Patrick has appointed or reappointed the majority of the seven-member board and has been roundly criticized for Walsh's hiring - and $100,000 raise - while the state is facing a $1 billion budget deficit. In addition, Walsh was an early political supporter, and both the governor and Legislature have faced a public outcry over recent patronage appointments within state government.

"It takes an awful lot to get me off a sailboat when I'm on vacation, but had I known this was coming up for a vote, I would have flown back to oppose it," said Gordon. "I hope and expect I might have been able to convince some people to agree with me."

Gordon, who is vice chairman and the longest-serving member of the board, said Walsh should not have been put in the "nonexistent" position of assistant executive director.

MHEFA is a nonprofit agency that helps arrange financing for education, health and cultural institutions. It has not had an assistant executive director for at least the past 12 years.
In her role as assistant executive director, Walsh would assist the agency in government relations and "reaching out to the other Massachusetts agencies and quasi-public authorities," the board said in a statement following the meeting.

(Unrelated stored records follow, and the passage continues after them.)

/-- Loads of several words into consecutive registers. -/
def loadMany (c : CoreId) (m : Nat) (min : Nat) (o : LM) : State → Host.Outcome State Fault Refusal :=
  issue c ((insLM 0o30 min o).group (nat o.rd) m) do
    let k ← getC c.val
    let p := longPtr k (nat o.rb) o.disp
    wordPtr p (nat o.rb)
    let ws ← loadAt c.val k.domTok plainOpt false (ptrWord p) m
    modC c.val fun k => ws.zipIdx.foldl (fun k wi => k.setG (nat o.rd + wi.2) wi.1.w) k
    return .seq

/-- LD2 (12 R287). -/
def execLd2 (c : CoreId) (o : LM) : State → Host.Outcome State Fault Refusal := loadMany c 2 1 o

/-- LD4 (12 R287). -/
def execLd4 (c : CoreId) (o : LM) : State → Host.Outcome State Fault Refusal := loadMany c 4 2 o

/-- LDH (12 R287). -/
def execLdh (c : CoreId) (o : HalfForm) : State → Host.Outcome State Fault Refusal :=
  issue c (halfIns 0o12 0o30 o) do
    let k ← getC c.val
    let p := halfPtr k o
    wordPtr p (halfRb o)
    let ws ← loadAt c.val k.domTok plainOpt true (ptrWord p) 1
    setGr c.val (halfRd o) (wd (halfOf (ws.headD Cell.zero).w (halfH o)))
    return .seq

/-- LDC (12 R287). -/
def execLdc (c : CoreId) (o : MemForm) : State → Host.Outcome State Fault Refusal :=
  issue c (memIns 0o11 0 0o30 4 o) do
    let k ← getC c.val
    let p := memPtr k o
    charPtr p (memRb o)
    let ws ← loadAt c.val k.domTok plainOpt true (ptrWord p) 1
    setGr c.val (memRd o) (wd (charOf (ws.headD Cell.zero).w (ptrNib p)))
    return .seq

/-- The physical address that a register pair holds (02 R21). -/
def physPair (even odd : Word) : Nat := bits even 28 35 * 2 ^ 32 + bits odd 0 31

/-- LDP (11 R282). -/
def execLdp (c : CoreId) (o : LP) : State → Host.Outcome State Fault Refusal :=
  issue c (insLP 0o30 7 o) do
    let n := c.val
    needSystem n 0 0
    let k ← getC n
    let rb := nat o.rb
    if bits (k.g rb) 0 27 ≠ 0 then regFault 1 rb
    if bits (k.g (rb + 1)) 32 35 ≠ 0 then regFault 1 (rb + 1)
    let pa := physPair (k.g rb) (k.g (rb + 1))
    let s ← get
    if 2 ^ 39 ≤ pa ∨ s.populated n pa = false then
      modC n fun k => { k.setG (nat o.rd) 0 with tlbIndex := setBit k.tlbIndex 20 true }
    else
      if !(k.sbNaming pa).isEmpty then await .storeBuffer
      let sl := s.sealSeen n (pa / 2048)
      let w ← fetchWord n { pa, c := false, wt := false, dev := false, sl, bad := false } 0 0 1 0
      setGr n (nat o.rd) w.w
    return .seq

/-- The checks of a cross access before its pointer's: SYSTEM in C0, then the token in C[CX] (11 R280). -/
def crossToken (n cx : Nat) : M Tok := do
  needSystem n 0 0
  let t := (← getC n).tokSeen cx
  useToken t cx 6 6
  if t.system then raise 5 0 cx
  return t

/-- A cross access (11 R280). -/
def crossOpt : AOpt := { plainOpt with cross := true }

/-- XLD (11 R280). -/
def execXld (c : CoreId) (o : LX) : State → Host.Outcome State Fault Refusal :=
  issue c (insLX 0o30 6 o) do
    let t ← crossToken c.val (nat o.cx)
    let p := longPtr (← getC c.val) (nat o.rb) o.disp
    wordPtr p (nat o.rb)
    let ws ← loadAt c.val t crossOpt false (ptrWord p) 1
    setGr c.val (nat o.rd) (ws.headD Cell.zero).w
    return .seq

/-- A token access, which no DEV page takes (11 R266). -/
def tokenOpt : AOpt := { plainOpt with devOk := false }

/-- A pointer to an even word pair (02 R34). -/
def pairPtr (p : Word) (rb : Nat) : M Unit := if ptrNib p = 0 ∧ ptrWord p % 2 = 0 then pure () else alignFault 1 rb

/-- CLD (11 R266). -/
def execCld (c : CoreId) (o : LM) : State → Host.Outcome State Fault Refusal :=
  issue c (insLMC 0o30 5 o) do
    let k ← getC c.val
    let p := longPtr k (nat o.rb) o.disp
    pairPtr p (nat o.rb)
    let ws ← loadAt c.val k.domTok tokenOpt false (ptrWord p) 2
    let a := ws.headD Cell.zero
    let b := ws.getD 1 Cell.zero
    putTok c.val (nat o.rd) { a := a.w, b := b.w, tag := a.tag && b.tag } 0 0 2
    return .seq

/-! ### Stores -/

/-- ST (12 R287, R288). -/
def execSt (c : CoreId) (o : MemForm) : State → Host.Outcome State Fault Refusal :=
  issue c (memIns 0o10 1 0o31 0 o) do
    let k ← getC c.val
    let p := memPtr k o
    wordPtr p (memRb o)
    storeAt c.val k.domTok plainOpt (ptrWord p) fullMask [k.g (memRd o)] false
    return .seq

/-- Stores of consecutive registers. -/
def storeMany (c : CoreId) (m : Nat) (min : Nat) (o : LM) : State → Host.Outcome State Fault Refusal :=
  issue c ((insLM 0o31 min o).group (nat o.rd) m) do
    let k ← getC c.val
    let p := longPtr k (nat o.rb) o.disp
    wordPtr p (nat o.rb)
    storeAt c.val k.domTok plainOpt (ptrWord p) fullMask ((List.range m).map fun i => k.g (nat o.rd + i)) false
    return .seq

/-- ST2 (12 R287, R288). -/
def execSt2 (c : CoreId) (o : LM) : State → Host.Outcome State Fault Refusal := storeMany c 2 1 o

/-- ST4 (12 R287, R288). -/
def execSt4 (c : CoreId) (o : LM) : State → Host.Outcome State Fault Refusal := storeMany c 4 2 o

/-- The characters of half h (12 R288). -/
def halfMask (h : Nat) : BitVec 4 := if h = 0 then 0b1100 else 0b0011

Walsh would step down from the Senate, where she earns $76,440 as majority whip, to take the new job.

Gordon said: "I don't think a state agency should be hiring anybody as a lobbyist. The euphemism of `maintaining relationships with state agencies,' give me a break. Secondly, I think that filling a $175,000 job as a political reward for this governor, who I expected a lot more from, is unconscionable."

Board Chairman Allen Larson told the AP the vote wasn't highlighted in the agenda because it was printed in advance. He said he e-mailed members March 9 to inform them of the Walsh vote. Gordon was on vacation at that time.

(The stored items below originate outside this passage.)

/-- 03 R56, R59, R60, R62, R63, R70, R71; 12 R303: branches, their delay slot, links, and the start of a hardware loop. The
command says how long the instruction is that a link or an empty loop leads past (log entry 10). Where control goes as an
instruction completes: past it in sequence, to the loop's start while its count lasts, or after one delay slot to a branch's
target; a slot's successor is the target its branch chose. -/
def Obligations.BranchAndLoopResults : Prop :=
  (∀ (c : CoreId) (s s1 : State),
     let n := c.val
     let k := s1.core n
     let branch (s2 : State) (cnd : Nat) (target : Core → Word) (len : Nat) : State :=
       let seen := if (decide (1 ≤ cnd) && !(s2.core n).resting) = true then
         s2.modCore n fun k => k.predict ((s2.core n).cond cnd) else s2
       if (s2.core n).cond cnd then
         finish (seen.modCore n Core.releaseIb) n len (.delayed (some (target ((seen.modCore n Core.releaseIb).core n))))
       else finish seen n len (.delayed none);
     (∀ o : SB, Issues s n (insSB 0o13 o) s1 → exec (.bc c (.sb o)) s =
       .next (branch s1 o.cond.toNat (fun k => advanceI k.pc o.disp.toInt 2) 1)) ∧
     (∀ o : LB, Issues s n (insLB 0 o false) s1 → exec (.bc c (.lb o)) s =
       .next (branch s1 o.cond.toNat (fun k => mkPtr (bits k.ib 20 35 * 2 ^ 16 + o.off.toNat) o.par.toNat) 2)) ∧
     (∀ x : LBSlot, Issues s n (insLB 1 x.b true) s1 →
       let linked := s1.modCore n fun k => k.setG x.b.rl.toNat (parcelAfter (s1.core n).pc (if x.long then 4 else 3))
       exec (.bal c x) s =
         .next (branch linked x.b.cond.toNat
           (fun k => mkPtr (bits k.ib 20 35 * 2 ^ 16 + x.b.off.toNat) x.b.par.toNat) 2)) ∧
     (∀ o : SX, Issues s n { insSX 0 0o014 o with barred := true } s1 →
       let t := k.g o.ra.toNat;
       (ptrNib t ≤ 1 → exec (.jr c o) s = .next (finish
         (s1.modCore n fun k => { k with ib := wd (bits t 0 15), ibHeld := none }) n 1 (.delayed (some t)))) ∧
       (1 < ptrNib t → exec (.jr c o) s = .next (trapped s1 n (plainExc 11 0 o.ra.toNat)))) ∧
     (∀ x : SLEnd,
       let o := x.l
       let first := parcelAfter (s.core n).pc 1
       let last := parcelAfter first o.endp.toNat
       Issues s n { insSL 0o16 o with place :=
         [(1, (s.core n).loopAct), (3, decide (bits last 0 15 ≠ bits first 0 15))] } s1 →
       (k.g o.rc.toNat = 0 → exec (.loop c x) s =
         .next (finish s1 n 1 (.jump (parcelAfter last (if x.long then 2 else 1))))) ∧
       (k.g o.rc.toNat ≠ 0 → exec (.loop c x) s = .next (coreDone s1 n 1 fun j =>
         ({ j with
           lc := k.g o.rc.toNat, ls := wd (bankOff first), le := wd (bankOff last)
           shadow := j.shadow.filter fun (x : Shadow) =>
             decide (x.what ≠ Exposed.spr 3 ∧ x.what ≠ Exposed.spr 4 ∧ x.what ≠ Exposed.spr 5) }).setPsw 24 24 1)))) ∧
  ∀ (k : Core) (len : Nat),
    let here := k.npc.getD (parcelAfter k.pc len)
    (∀ t, (k.advancePc len (.delayed (some t))).pc = here ∧ (k.advancePc len (.delayed (some t))).npc = some t ∧
      (k.advancePc len (.delayed (some t))).slot = true) ∧
    ((k.advancePc len (.delayed none)).pc = here ∧ (k.advancePc len (.delayed none)).npc = none ∧
      (k.advancePc len (.delayed none)).slot = true) ∧
    (∀ t, (k.advancePc len (.jump t)).pc = t ∧ (k.advancePc len (.jump t)).npc = none ∧
      (k.advancePc len (.jump t)).slot = false) ∧
    (k.atLoopEnd = false → (k.advancePc len .seq).pc = here ∧ (k.advancePc len .seq).psw = k.psw) ∧
    (k.atLoopEnd = true →
      let left := k.loopSeen 3 k.lc - 1
      let start := loopOff (k.loopSeen 4 k.ls)
      (left ≠ 0 → (k.advancePc len .seq).pc = mkPtr (bits k.pc 0 15 * 2 ^ 16 + start / 2) (start % 2)) ∧
      (left = 0 → (k.advancePc len .seq).pc = here ∧ bit (k.advancePc len .seq).psw 24 = false) ∧
      (k.shadowOf (.spr 3) = none → (k.advancePc len .seq).lc = left))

"I think Marvin's getting caught up in the politics of this," Larson said. "Were it not a state senator getting appointed, I'm not sure there would have been much of an issue here."

He added: "Marvin's upset I didn't figure a navigational way to contact him at sea in the Caribbean. I just don't see that as my job."

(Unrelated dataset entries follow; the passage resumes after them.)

-- ==== Sys2Proof/Laws/PerInstr.lean ====
section
/-! SUPPORT. Laws said per command, about its operands: a well-formed command carries only well-formed content. -/

namespace Sys2Proof.Laws

/-- The message a command brings, if it brings one (15 R371). -/
def carried : Instr → Option Arrival
  | .shippedTicket m | .directoryUpdate m | .wholeDirectory m | .fence m | .endToEndAcknowledgement m | .relayedPiece m
  | .messageRouting m => some m
  | _ => none

namespace WellFormedContent

/-- A well-formed command carries no message but a well-formed one. -/
def Statement (i : Instr) : Prop := wellFormed i = true → ∀ m, carried i = some m → arrivalWf m = true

Larson, the husband of Bentley College President Gloria Larson, who served as co-chairman of Patrick's transition committee, said Walsh has unique skills. He said her background will help the agency as it reaches out to the Massachusetts Development Finance Agency and other state agencies and quasi-public authorities to share expertise and resources.

The 54-year-old senator has served as chairman of the Senate Taxation and Banking committees. She has been in the Senate since 1992 and served two terms in the House.

Gordon, 72, is a Harvard and Harvard Business School graduate who was worked as a chief executive, banker and hospital foundation board member. He also served seven years as a selectman in Milton, the hometown he shares with Patrick.

Gordon was appointed to the MHEFA board in 1997 by then-Republican Gov. Paul Cellucci. Yet he twice gave the maximum $500 to Patrick during the Democrat's successful 2006 campaign for governor.

Agency spokesman Liam Sullivan said Gordon's absence from a board meeting was a rarity.
"He has a very good attendance record," said Sullivan.